A exigibilidade do recolhimento do FGTS pelos empregadores fica suspensa, referente às competências de março, abril e maio de 2020, com vencimento em abril, maio e junho de 2020, respectivamente. O recolhimento das competências de março, abril e maio de 2020 poderá ser realizado parceladamente, sem a incidência da atualização, da multa e dos encargos. O pagamento das obrigações referentes às competências mencionadas será quitado em até seis parcelas mensais, com vencimento no sétimo dia de cada mês, a partir de julho de 2020.

             Posso reduzir o salário dos empregados?

Durante o estado de calamidade pública, as empresas poderão reduzir a jornada de trabalho de seus trabalhadores e, consequentemente, o salário do empregado por até 90 dias. A Medida Provisória 936/20 prevê que as reduções podem ser de 25%, 50% ou 70% e que o governo deve compensar parte da perda do trabalhador com o pagamento do valor correspondente ao que receberia de seguro-desemprego que o funcionário teria direito caso fosse demitido.

              A quem destina-se o auxílio emergencial de R$ 600?

O auxílio emergencial destina R$ 600 reais mensais por até três meses à população de baixa renda e sem emprego formal. O período de pagamento pode ser estendido a depender da duração da pandemia. O benefício é limitado a até duas pessoas da mesma família, podendo chegar a R$ 1.200. Esse valor também é pago a mães solteiras.

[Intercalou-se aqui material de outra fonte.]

/-- ARM STREAM (R5, R6): the checks in their order, and an accepted order clears the run state and either waits ARMED or
takes the trigger at once, with source NOW or LATE TIME. -/
def Obligations.ArmStreamBegins : Prop :=
  ∀ (h : OrderHeader) (s : State), s.takesOrder →
    (∀ b : Byte, 8 ≤ b.toNat →
      exec (.armStream h b) s = .next (s.answered 0x0031 h (fun u => refuse u .badField 0))) ∧
    (∀ i : StreamId,
      ((s.streams[i]).state ≠ .idle →
        exec (.armStream h (byteOf i)) s = .next (s.answered 0x0031 h (fun u => refuse u .wrongState 0))) ∧
      (∀ c : StreamConfig, (s.streams[i]).state = .idle → (s.streams[i]).config = some c →
        (s.outboxes[i] ≠ [] →
          exec (.armStream h (byteOf i)) s = .next (s.answered 0x0031 h (fun u => refuse u .backlog 0))) ∧
        (s.outboxes[i] = [] → s.rings[c.ring] = none →
          exec (.armStream h (byteOf i)) s = .next (s.answered 0x0031 h (fun u => refuse u .badField 0))) ∧
        (∀ clear : State → State, s.outboxes[i] = [] → s.rings[c.ring] ≠ none →
          clear = (fun u => { u with
            streams := upd u.streams i (fun x =>
              { x with
                nextPass := none, begun := 0, slippedSince := 0, droppedSince := 0, totalCompleted := 0,
                totalSlipped := 0, totalDropped := 0, totalBlocks := 0, nextSequence := 0, trigger := none,
                endReason := none }) }) →
          (c.start = .now →
            exec (.armStream h (byteOf i)) s
              = .next (s.answered 0x0031 h (fun u => accept (takeTrigger i .now (clear u))))) ∧
          (∀ t : Long, c.start = .time t → t ≤ s.timebase.count →
            exec (.armStream h (byteOf i)) s
              = .next (s.answered 0x0031 h (fun u => accept (takeTrigger i .lateTime (clear u))))) ∧
          ((c.start = .external ∨ (∃ n, c.start = .line n) ∨ (∃ t, c.start = .time t ∧ s.timebase.count < t)) →
            exec (.armStream h (byteOf i)) s
              = .next (s.answered 0x0031 h (fun u => accept { clear u with
                  streams := upd (clear u).streams i (fun x => { x with state := .armed }) }))))))

/-- START STREAM (R8) and STOP STREAM (R16): the trigger with source ORDER, the end UNTRIGGERED, the drain STOP ORDER,
and WRONG STATE in every other state. ABORT STREAM (R22, R23): by the stream's state, with what an abort without a write
in flight and a fast drain leave of the stream; a further abort in fast drain changes nothing. Both aborts withdraw the
pass at every converter (R54, R55): the stream's slot is emptied, a conversion of the stream becomes an orphan and runs
on, and the other slots, the grant pointer and the last channel stay. -/
def Obligations.StartStopAndAbort : Prop :=
  (∀ (h : OrderHeader) (s : State), s.takesOrder →
    (∀ b : Byte, 8 ≤ b.toNat →
      exec (.startStream h b) s = .next (s.answered 0x0032 h (fun u => refuse u .badField 0)) ∧
      exec (.stopStream h b) s = .next (s.answered 0x0033 h (fun u => refuse u .badField 0))) ∧
    (∀ i : StreamId,
      ((s.streams[i]).state = .armed →
        exec (.startStream h (byteOf i)) s
          = .next (s.answered 0x0032 h (fun u => accept (takeTrigger i .order u)))) ∧
      ((s.streams[i]).state ≠ .armed →
        exec (.startStream h (byteOf i)) s = .next (s.answered 0x0032 h (fun u => refuse u .wrongState 0))) ∧
      ((s.streams[i]).state = .armed →
        exec (.stopStream h (byteOf i)) s
          = .next (s.answered 0x0033 h (fun u => accept (endArmed i .untriggered u)))) ∧
      ((s.streams[i]).state = .running →
        exec (.stopStream h (byteOf i)) s
          = .next (s.answered 0x0033 h (fun u => accept (enterDraining i .stopOrder u)))) ∧
      ((s.streams[i]).state ≠ .armed → (s.streams[i]).state ≠ .running →
        exec (.stopStream h (byteOf i)) s = .next (s.answered 0x0033 h (fun u => refuse u .wrongState 0))))) ∧
  (∀ (h : OrderHeader) (s : State), s.takesOrder →
    (∀ b : Byte, 8 ≤ b.toNat →
      exec (.abortStream h b) s = .next (s.answered 0x0034 h (fun u => refuse u .badField 0))) ∧
    (∀ i : StreamId,
      ((s.streams[i]).state.active = false →
        exec (.abortStream h (byteOf i)) s = .next (s.answered 0x0034 h (fun u => refuse u .wrongState 0))) ∧
      ((s.streams[i]).state = .armed →
        exec (.abortStream h (byteOf i)) s
          = .next (s.answered 0x0034 h (fun u => accept (endArmed i .aborted u)))) ∧
      ((s.streams[i]).state = .draining → (s.streams[i]).endReason = some .aborted →
        exec (.abortStream h (byteOf i)) s = .next (s.answered 0x0034 h accept)) ∧
      ((s.streams[i]).state = .running ∨
          ((s.streams[i]).state = .draining ∧ (s.streams[i]).endReason ≠ some .aborted) →
        exec (.abortStream h (byteOf i)) s
          = .next (s.answered 0x0034 h (fun u =>
              accept (if s.writing i = true then abortFast i u else abortNow i u)))))) ∧
  (∀ (i : StreamId) (s t : State), abortNow i s = t →
    t.streams[i] = { s.streams[i] with state := .idle, endReason := some .aborted, pass := none } ∧
    t.staging[i] = Staging.empty ∧
    (∀ d rest, s.buffers[i] = d :: rest → t.buffers[i] = if d.blocks = 0 then d :: rest else rest) ∧
    (∀ b : ConverterId,
      t.converters[b] = { s.converters[b] with
        slots := upd (s.converters[b]).slots i (fun _ => none)
        conversion := (s.converters[b]).conversion.map (fun v =>
          if v.owner = some i then { v with owner := none } else v) })) ∧
  (∀ (i : StreamId) (s t : State), abortFast i s = t →
    t.streams[i] = { s.streams[i] with state := .draining, endReason := some .aborted, pass := none } ∧
    (t.staging[i]).records = (((s.staging[i]).closed.take 1).filter (·.writing)).flatMap (·.records) ∧
    (∀ d rest, s.buffers[i] = d :: rest → t.buffers[i] = { d with timer := none, flushDue := false } :: rest) ∧
    (∀ b : ConverterId,
      t.converters[b] = { s.converters[b] with
        slots := upd (s.converters[b]).slots i (fun _ => none)
        conversion := (s.converters[b]).conversion.map (fun v =>
          if v.owner = some i then { v with owner := none } else v) }))

/-- RESET STREAM (R25): DONE without change when UNCONFIGURED, WRONG STATE when active, BACKLOG while the outbox holds a
record, else the pages return, the descriptors leave with a RETURNED record each, and the context is as after reset. -/
def Obligations.ResetStreamReturnsAll : Prop :=
  ∀ (h : OrderHeader) (s : State), s.takesOrder →
    (∀ b : Byte, 8 ≤ b.toNat →
      exec (.resetStream h b) s = .next (s.answered 0x0035 h (fun u => refuse u .badField 0))) ∧
    (∀ i : StreamId,
      ((s.streams[i]).state = .unconfigured →
        exec (.resetStream h (byteOf i)) s = .next (s.answered 0x0035 h accept)) ∧
      ((s.streams[i]).state.active = true →
        exec (.resetStream h (byteOf i)) s = .next (s.answered 0x0035 h (fun u => refuse u .wrongState 0))) ∧
      ((s.streams[i]).state = .idle ∨ (s.streams[i]).state = .faulted →
        (s.outboxes[i] ≠ [] →
          exec (.resetStream h (byteOf i)) s = .next (s.answered 0x0035 h (fun u => refuse u .backlog 0))) ∧
        (∀ c : StreamConfig, s.outboxes[i] = [] → (s.streams[i]).config = some c →
          exec (.resetStream h (byteOf i)) s
            = .next (s.answered 0x0035 h (fun u =>
                { state := { u with
                    freePages := u.freePages + (u.streams[i]).pagesHeld
                    buffers := upd u.buffers i (fun _ => [])
                    streams := upd u.streams i (fun _ => StreamContext.reset) }
                  status := .done
                  returned := (s.buffers[i]).map (fun d =>
                    ⟨if s.rings[c.ring] = none then 0 else c.ring,
                      .bufferDone i { returned := true } d.tag 0 0 0 0⟩) })))))

/-- What the Stream Controller's shared endings leave: an ARMED stream that ends (R16, R19, R22, R54) has its pass
withdrawn from every converter and its staging discarded; a RUNNING stream that drains (R20, R71, R21) keeps a pass in
progress and its staging; with none in progress the drain-end mark closes the staged records as a block that is SHORT
and FINAL, or marks the newest closed block FINAL when it is not being written (R71); and with nothing in progress,
staged or in flight the stream ends at once. -/
def Obligations.EndingsOfAnArming : Prop :=
  (∀ (i : StreamId) (reason : EndReason) (s t : State), endArmed i reason s = t →
    t.streams[i] = { s.streams[i] with state := .idle, endReason := some reason, pass := none } ∧
    t.staging[i] = Staging.empty ∧
    (∀ c : ConverterId,
      (t.converters[c]).slots[i] = none ∧ (∀ j : StreamId, j ≠ i → (t.converters[c]).slots[j] = (s.converters[c]).slots[j]) ∧
      (t.converters[c]).grantPointer = (s.converters[c]).grantPointer ∧
      (t.converters[c]).lastChannel = (s.converters[c]).lastChannel ∧
      (t.converters[c]).conversion =
        (s.converters[c]).conversion.map (fun v => if v.owner = some i then { v with owner := none } else v)) ∧
    (∀ j : StreamId, j ≠ i → t.streams[j] = s.streams[j] ∧ t.staging[j] = s.staging[j])) ∧
  (∀ (i : StreamId) (reason : EndReason) (s t : State), enterDraining i reason s = t →
    (s.streams[i]).pass ≠ none →
    t.streams[i] = { s.streams[i] with state := .draining, endReason := some reason } ∧ t.staging = s.staging ∧
      t.converters = s.converters) ∧
  (∀ (i : StreamId) (reason : EndReason) (s t : State), enterDraining i reason s = t →
    (s.streams[i]).pass = none → s.staging[i] = Staging.empty → s.writing i = false → reason ≠ .aborted →
    t.streams[i] = { s.streams[i] with state := .idle, endReason := some reason } ∧
      ∀ d rest, s.buffers[i] = d :: rest → t.buffers[i] = if d.blocks = 0 then d :: rest else rest) ∧
  (∀ (i : StreamId) (reason : EndReason) (s t : State), enterDraining i reason s = t →
    (s.streams[i]).pass = none →
    (∀ (e : PassRecord) (l : List PassRecord), (s.staging[i]).forming = e :: l →
      t.streams[i] = { s.streams[i] with state := .draining, endReason := some reason, slippedSince := 0 } ∧
      t.staging[i] =
        ⟨(s.staging[i]).closed ++ [⟨e :: l, (s.streams[i]).slippedSince, true, true, false⟩], []⟩ ∧
      t.buffers = s.buffers) ∧
    (∀ (l : List Block) (b : Block), (s.staging[i]).forming = [] → (s.staging[i]).closed = l ++ [b] →
      t.streams[i] = { s.streams[i] with state := .draining, endReason := some reason } ∧
      t.staging[i] = ⟨l ++ [if b.writing = true then b else { b with final := true }], []⟩ ∧
      t.buffers = s.buffers))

Beneficiários do Bolsa Família podem ainda optar pela Renda Básica, se esta for mais vantajosa.

Para ter direito ao benefício, é preciso cumprir os seguintes  requisitos:

             - ter mais de 18 anos de idade;

              - não ter emprego formal;

- exercer atividade como microempreendedor individual (MEI) ou ser contribuinte individual ou facultativo do RGPS (Regime Geral de Previdência  Social) ou ser trabalhador informal inscrito no CadÚnico (Cadastro Único para Programas Sociais do Governo Federal);

- ter renda familiar mensal por pessoa de até meio salário mínimo (R$  522,50) ou renda familiar mensal total (soma de todos os rendimentos que a família recebe) de até três salários mínimos (R$ 3.135);

-não receber benefício previdenciário ou assistencial, seguro- desemprego ou de outro programa de transferência de renda federal, exceto o Bolsa Família;

- não ter recebido rendimentos tributáveis, no ano de 2018, acima de  R$ 28.559,70;

            - não ser agente público, inclusive temporário;

      - não exercer mandato eletivo;

            - estar com o CPF regularizado.

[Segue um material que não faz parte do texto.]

/-- Settles O56: the quiet outside UP is kept, and what is issued there is the read of a link that enters LOADING. -/
theorem outsideUpThePartIsQuiet : Obligations.OutsideUpThePartIsQuiet := fun _ _ q h =>
  ⟨(step_move h).quiet q, (step_move h).silent q⟩

/-- Settles O57: every command keeps the bound of the buffer queues (`LinkStep.buffers`). -/
theorem bufferQueuesStayBounded : Obligations.BufferQueuesStayBounded := fun _ _ b h => (step_move h).buffers b

/-- Settles O58: every command keeps the outboxes in order (`LinkStep.outboxes`). -/
theorem outboxesStayBounded : Obligations.OutboxesStayBounded := fun _ _ o h => (step_move h).outboxes o

end Sys2Proof.Machine
end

Como funciona o Programa Emergencial de Suporte a Empregos do Governo Federal?

O Programa Emergencial de Suporte a Empregos instituiu o Benefício Emergencial de Preservação do Emprego e da Renda que será de prestação mensal e devido a partir da data do início da redução da jornada de trabalho e de salário ou da suspensão temporária do contrato de trabalho.

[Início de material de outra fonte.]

/-- What the converters are once the request of a step has been placed: an idle converter of the step's channel grants it,
a busy one keeps it in the stream's slot, and every other converter is left alone (R37, R44, R46). -/
def State.RequestPlaced (s t : State) (i : StreamId) (pass k : Nat) (step : ScanStep) : Prop :=
  (∀ b : ConverterId, b.val = step.channel.val / 8 →
    ((s.converters[b]).conversion = none → t.converters[b] = { s.converters[b] with
      conversion := some
        { owner := some i, pass := pass, step := k, channel := step.channel, averaging := step.averaging,
          range := (s.channels[step.channel]).range, settle := (s.channels[step.channel]).settle,
          endsAt := s.elapsed + ((if (s.converters[b]).lastChannel = some step.channel then 0
            else 1 + (s.channels[step.channel]).settle.val) + 2 * step.averaging) * 50 }
      lastChannel := some step.channel
      grantPointer := i }) ∧
    ((s.converters[b]).conversion ≠ none → t.converters[b] = { s.converters[b] with
      slots := upd (s.converters[b]).slots i (fun _ => some ⟨i, pass, k, step.channel, step.averaging⟩) })) ∧
  (∀ b : ConverterId, b.val ≠ step.channel.val / 8 → t.converters[b] = s.converters[b])

theorem requestPlaced_of_upd {pass k : Nat} {step : ScanStep}
    (h : t.converters = upd s.converters (converterOf step.channel) (fun c =>
      c.takeRequest ⟨i, pass, k, step.channel, step.averaging⟩ s.channels[step.channel] s.elapsed)) :
    s.RequestPlaced t i pass k step := by
  refine ⟨fun b hb => ?_, fun b hb => ?_⟩
  · have e : b = converterOf step.channel := Fin.ext hb
    subst e
    obtain ⟨hidle, hbusy⟩ := takeRequest_cases (s.converters[converterOf step.channel])
      ⟨i, pass, k, step.channel, step.averaging⟩ s.channels[step.channel] s.elapsed
    rw [h, upd_same]
    exact ⟨fun hc => (hidle hc).trans (grant_eq _ _ _ _), hbusy⟩
  · rw [h]
    exact upd_other _ _ fun e => hb (congrArg Fin.val e)

/-! ### A pass begins -/

theorem stepsOf_modStream {f : StreamContext → StreamContext} (hf : (f s.streams[i]).config = (s.streams[i]).config) :
    (s.modStream i f).stepsOf i = s.stepsOf i := by
  unfold State.stepsOf
  rw [State.modStream_streams, upd_same, hf]
  rfl

theorem stepsOf_modStaging (i j : StreamId) (f : Staging → Staging) : (s.modStaging i f).stepsOf j = s.stepsOf j := rfl

theorem placeRequest_frame (i : StreamId) (s : State) : ∃ cv, placeRequest i s = { s with converters := cv } := by
  unfold placeRequest
  split
  · exact ⟨_, rfl⟩
  · split
    · exact ⟨_, rfl⟩
    · exact ⟨_, rfl⟩

theorem beginPass_frame (i : StreamId) (number : Option Word) (dropped : Nat) (s : State) :
    ∃ cv, beginPass i number dropped s = { (s.modStaging i (fun q =>
        q.append (newRecord s.nextPassId number s.timebase.count (s.stepsOf i).length dropped))).modStream i
          (fun x => { x with pass := some ⟨s.nextPassId, 0⟩ }) with
      nextPassId := s.nextPassId + 1, converters := cv } :=
  (placeRequest_frame i _).imp fun _ e => e

/-- What a pass that begins leaves at its stream, in the staging and in the count of passes. -/
theorem beginPass_banks (i : StreamId) (number : Option Word) (dropped : Nat) (s : State) :
    (beginPass i number dropped s).streams[i] = { s.streams[i] with pass := some ⟨s.nextPassId, 0⟩ } ∧
    (beginPass i number dropped s).nextPassId = s.nextPassId + 1 ∧
    (beginPass i number dropped s).staging[i] = ⟨(s.staging[i]).closed, (s.staging[i]).forming ++
      [⟨s.nextPassId, number, s.timebase.count, false, List.replicate (s.stepsOf i).length none, 0, dropped⟩]⟩ := by
  obtain ⟨cv, e⟩ := beginPass_frame i number dropped s
  rw [e]
  exact ⟨upd_same _ _ _, rfl, upd_same _ _ _⟩

/-- With room for a pass no history record is discarded (R64). -/
theorem makeRoom_of_room {q : Staging} {steps capacity : Nat} (hsteps : 1 ≤ steps)
    (h : q.slotsInUse steps + steps ≤ capacity) : q.makeRoom steps capacity = q := by
  unfold Staging.makeRoom
  dsimp only
  rw [Nat.sub_eq_zero_of_le h, Nat.zero_add, Nat.div_eq_of_lt (by omega)]
  rfl

/-! ### The branches of a tick -/

variable {c : StreamConfig} {p : PassInProgress}

theorem takeTick_of_idle (hc : (s.streams[i]).config = some c) (harmed : (s.streams[i]).state ≠ .armed)
    (hrunning : (s.streams[i]).state ≠ .running) : takeTick i s = s := by
  unfold takeTick
  dsimp only
  rw [hc]
  cases h : (s.streams[i]).state with
  | unconfigured | idle | draining | faulted => rfl
  | armed => exact absurd h harmed
  | running => exact absurd h hrunning

theorem takeTick_of_walking (hc : (s.streams[i]).config = some c) (hstate : (s.streams[i]).state = .armed)
    (hp : (s.streams[i]).pass = some p) : takeTick i s = s := by
  unfold takeTick
  dsimp only
  rw [hc, hstate, hp]
  rfl

theorem takeTick_of_armed (hc : (s.streams[i]).config = some c) (hstate : (s.streams[i]).state = .armed)
    (hp : (s.streams[i]).pass = none) : takeTick i s = beginHistory i s := by
  unfold takeTick
  dsimp only
  rw [hc, hstate, hp]
  rfl

theorem takeTick_of_slip (hc : (s.streams[i]).config = some c) (hstate : (s.streams[i]).state = .running)
    (hp : (s.streams[i]).pass = some p) : takeTick i s = takeSlip i c p s := by
  unfold takeTick
  dsimp only
  rw [hc, hstate, hp]

theorem takeTick_of_attempt (hc : (s.streams[i]).config = some c) (hstate : (s.streams[i]).state = .running)
    (hp : (s.streams[i]).pass = none) : takeTick i s = takeAttempt i c s := by
  unfold takeTick
  dsimp only
  rw [hc, hstate, hp]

O empregador deverá informar ao Ministério da Economia a redução da jornada de trabalho e de salário ou a suspensão temporária do contrato de trabalho, no prazo de dez dias, contados da data da celebração do acordo.  O pagamento da primeira parcela do benefício será paga no prazo de trinta dias, contado da data da celebração do acordo e o Benefício Emergencial será pago exclusivamente enquanto durar a redução proporcional da jornada de trabalho e de salário ou a suspensão temporária do contrato de trabalho.

            O que é teletrabalho?

Teletrabalho é a realização de trabalho remoto ou trabalho a  distância para prestação de serviços preponderante ou totalmente fora das dependências do empregador, com a utilização de tecnologias da informação e comunicação. Durante o estado de calamidade pública, o empregador poderá, a seu critério, alterar o regime de trabalho presencial para teletrabalho, trabalho remoto ou outro tipo de trabalho a distância e determinar o retorno ao regime anterior, não necessitando, por enquanto, registar na CTPS essa alteração.

E se o empregado não possuir os equipamentos para realizar o teletrabalho?

O empregador poderá fornecer os equipamentos e pagar por serviços de infraestrutura (internet, telefone, etc.), que não caracterizarão verba de natureza salarial. Na impossibilidade de o empregador fornecer os equipamentos necessários para a realização do trabalho a distância, o período da jornada normal de trabalho será computado como tempo de trabalho à disposição do empregador.